=== Records provided ===

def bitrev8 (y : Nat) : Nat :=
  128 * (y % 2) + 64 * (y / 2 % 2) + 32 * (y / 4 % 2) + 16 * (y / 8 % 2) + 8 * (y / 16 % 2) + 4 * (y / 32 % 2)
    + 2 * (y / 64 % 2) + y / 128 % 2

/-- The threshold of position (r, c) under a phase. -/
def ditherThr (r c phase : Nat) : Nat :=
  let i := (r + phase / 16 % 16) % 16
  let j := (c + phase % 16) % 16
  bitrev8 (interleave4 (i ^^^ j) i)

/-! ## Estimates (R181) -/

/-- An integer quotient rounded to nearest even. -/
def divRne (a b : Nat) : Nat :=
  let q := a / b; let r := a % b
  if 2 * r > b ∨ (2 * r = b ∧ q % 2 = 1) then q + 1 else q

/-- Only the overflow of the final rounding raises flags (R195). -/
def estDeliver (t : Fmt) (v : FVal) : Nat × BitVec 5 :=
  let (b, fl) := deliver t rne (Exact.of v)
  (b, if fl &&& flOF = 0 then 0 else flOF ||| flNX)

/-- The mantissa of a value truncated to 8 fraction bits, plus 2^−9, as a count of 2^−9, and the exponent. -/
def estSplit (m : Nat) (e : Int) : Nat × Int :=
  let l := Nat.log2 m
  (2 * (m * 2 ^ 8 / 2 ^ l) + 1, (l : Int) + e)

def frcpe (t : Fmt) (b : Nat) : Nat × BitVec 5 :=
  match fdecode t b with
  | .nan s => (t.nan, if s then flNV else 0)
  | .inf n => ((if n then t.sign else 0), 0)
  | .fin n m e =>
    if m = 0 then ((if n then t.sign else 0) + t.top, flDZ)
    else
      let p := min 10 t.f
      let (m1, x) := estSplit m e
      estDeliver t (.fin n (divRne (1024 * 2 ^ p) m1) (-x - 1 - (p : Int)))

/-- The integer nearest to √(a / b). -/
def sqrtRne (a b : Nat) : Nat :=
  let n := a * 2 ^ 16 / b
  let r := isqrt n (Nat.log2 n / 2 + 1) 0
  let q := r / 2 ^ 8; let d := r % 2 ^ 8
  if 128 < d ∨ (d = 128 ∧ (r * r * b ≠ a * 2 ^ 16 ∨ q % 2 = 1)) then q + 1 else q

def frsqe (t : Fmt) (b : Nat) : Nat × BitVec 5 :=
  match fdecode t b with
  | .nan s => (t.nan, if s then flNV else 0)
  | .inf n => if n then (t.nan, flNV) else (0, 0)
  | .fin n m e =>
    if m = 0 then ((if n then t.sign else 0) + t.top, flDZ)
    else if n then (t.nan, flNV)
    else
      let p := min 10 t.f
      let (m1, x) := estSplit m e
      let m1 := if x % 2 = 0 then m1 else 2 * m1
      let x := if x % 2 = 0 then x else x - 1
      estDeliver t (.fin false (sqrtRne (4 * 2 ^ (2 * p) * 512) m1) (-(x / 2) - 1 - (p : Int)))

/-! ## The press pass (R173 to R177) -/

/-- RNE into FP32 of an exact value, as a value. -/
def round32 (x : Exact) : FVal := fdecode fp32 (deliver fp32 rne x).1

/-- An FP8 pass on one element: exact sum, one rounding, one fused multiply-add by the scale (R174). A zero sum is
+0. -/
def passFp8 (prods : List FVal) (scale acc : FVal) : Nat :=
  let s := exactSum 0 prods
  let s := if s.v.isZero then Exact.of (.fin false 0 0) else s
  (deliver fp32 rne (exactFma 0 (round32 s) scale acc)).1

===

▸ Work instruction:
All that belongs in your answer is the stretch of entries above from the line with "if 2 * r > b" through the line with "(b, if fl &&&", printed exactly.

▸ Solution to the exercise:
  if 2 * r > b ∨ (2 * r = b ∧ q % 2 = 1) then q + 1 else q

/-- Only the overflow of the final rounding raises flags (R195). -/
def estDeliver (t : Fmt) (v : FVal) : Nat × BitVec 5 :=
  let (b, fl) := deliver t rne (Exact.of v)
  (b, if fl &&& flOF = 0 then 0 else flOF ||| flNX)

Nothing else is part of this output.